Task description: The answer is a single number: the count of lines below in which the word "stuckLeft" appears.

Records for the task:
theorem witness_TimeMarksSetCorridorTime :
    site.station = some 9
      ∧ (acceptFrame (frameBytes 0 1 4 [13, 46, 255]) = some ⟨0, 1, 4, [13, 46, 255]⟩
        ∧ (13 : Byte).toNat * 65536 + (46 : Byte).toNat * 256 + (255 : Byte).toNat < 864000)
      ∧ acceptFrame (frameBytes 0 2 4 [13, 46, 255]) = some ⟨0, 2, 4, [13, 46, 255]⟩
      ∧ (acceptFrame (frameBytes 0 1 4 [13, 46]) = some ⟨0, 1, 4, [13, 46]⟩ ∧ ([13, 46] : List Byte).length < 3)
      ∧ (acceptFrame (frameBytes 0 1 4 [13, 47, 0]) = some ⟨0, 1, 4, [13, 47, 0]⟩
        ∧ 864000 ≤ (13 : Byte).toNat * 65536 + (47 : Byte).toNat * 256 + (0 : Byte).toNat) := by decide +kernel

theorem witness_ClockDifferencesAreTheNearest :
    0 < 40 ∧ gridError 47 7 40 = 0 ∧ 2 * gridError 67 7 40 ≤ 40 ∧ 40 < 2 * gridError 68 7 40 ∧ 20 ≤ 150 := by
  decide +kernel

theorem witness_LampReportIsStored :
    site.station = some 9 ∧ acceptFrame (frameBytes 9 5 2 [1, 9]) = some ⟨9, 5, 2, [1, 9]⟩
      ∧ countedBytes [1, 9] = some [9] ∧ driverOf (heard site).out 5 ≠ none
      ∧ site.tables.outMap[(0 : OutCh)] = some out1 ∧ out1.station = 5
      ∧ acceptFrame (frameBytes 9 6 2 [1, 9]) = some ⟨9, 6, 2, [1, 9]⟩ ∧ driverOf (heard site).out 6 = none := by
  decide +kernel

theorem witness_LampReport_driver_stays :
    (driverOf (after (.frameArrival (frameBytes 9 5 2 [1, 9])) site).out 5).isSome = true := by decide +kernel

/-- A ring unit with one frame of each kind. -/
def ring1 (run : Nat) (inFlight : Option InFlight) : RingUnit :=
  { site.ring with forward := [[1]], insert := [.sig 5 [.red]], run := run, inFlight := inFlight }

theorem witness_RingStoresTakeAndGiveInOrder :
    ((ring1 0 (some ⟨[], 0⟩)).inFlight ≠ none)
      ∧ (site.ring.forward = [] ∧ site.ring.insert = [])
      ∧ ((ring1 3 none).inFlight = none ∧ (ring1 3 none).forward = [1] :: [] ∧ (ring1 3 none).run < 4)
      ∧ ((ring1 4 none).insert = Insert.sig 5 [.red] :: [] ∧ 4 ≤ (ring1 4 none).run)
      ∧ busy.ring.inFlight = some ⟨[1], 7⟩
      ∧ (ring1 0 none).forward.length < 2 ∧ 2 ≤ ([[1], [2]] : List (List Byte)).length
      ∧ 5 ∈ sigStations (ring1 0 none).insert
      ∧ (6 ∉ sigStations (ring1 0 none).insert ∧ 6 ∉ (ring1 0 none).waiting.map (·.station)
        ∧ sigCount (ring1 0 none).insert < 8)
      ∧ (let q := { ring1 0 none with waiting := [⟨6, [.red]⟩] };
        6 ∉ sigStations q.insert ∧ 6 ∈ q.waiting.map (·.station))
      ∧ (13 ∉ sigStations ((List.range 8).map fun i => Insert.sig (i + 2) []) ∧
        8 ≤ sigCount ((List.range 8).map fun i => Insert.sig (i + 2) []))
      ∧ insertStation 5 [3, 5, 9] = [3, 5, 9] ∧ insertStation 6 [3, 5, 9] = [3, 5, 6, 9] ∧ site.station ≠ none := by
  decide +kernel

theorem witness_RingStores_in_order : busy.ring.Stores := witness_StepKeepsTheRingStores.1.stores

def refreshDue : State := { site with out := { site.out with drivers := [⟨5, .running (tenths 10), .running 0⟩] } }

theorem witness_RefreshEnqueuesTheImage :
    Calm refreshDue ∧ refreshDue.station = some 9 ∧ refreshDue.out.sigDue = [] ∧ refreshLeft 5 refreshDue = some 0 :=
  ⟨⟨by decide +kernel, by decide +kernel, by decide +kernel, by decide +kernel⟩, by decide +kernel, by decide +kernel,
    by decide +kernel⟩

/-! ### Witnesses: detectors and the window -/

/-- Channel 0 in a state. -/
def chanIs (f : DetState → DetState) : State := site.setChan 0 (f { DetState.reset with health := .ok })

theorem witness_DetectorTimersMoveTheChannel :
    (let s := chanIs fun c => { c with pending := some ⟨true, tenths 2⟩ };
      filterLeft 0 s = some 0 ∧ (s.det.chans[(0 : Channel)]).filtered = false)
      ∧ (let s := chanIs fun c => { c with pending := some ⟨false, tenths 2⟩, filtered := true };
        filterLeft 0 s = some 0 ∧ (s.det.chans[(0 : Channel)]).health ≠ .stuck)
      ∧ (let s := chanIs fun c => { c with pending := some ⟨false, tenths 2⟩, filtered := true, health := .stuck };
        filterLeft 0 s = some 0 ∧ (s.det.chans[(0 : Channel)]).health = .stuck)
      ∧ silenceLeft 0 (chanIs fun c => { c with silence := .running (tenths 30) }) = some 0
      ∧ (let s := chanIs fun c => { c with stuck := .running (tenths 100), filtered := true };
        stuckLeft 0 s = some 0 ∧ (s.det.chans[(0 : Channel)]).health = .ok)
      ∧ (let s := chanIs fun c => { c with stuck := .running (tenths 100), filtered := true, health := .chatter };
        stuckLeft 0 s = some 0 ∧ (s.det.chans[(0 : Channel)]).health ≠ .ok) := by decide +kernel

Task output: 2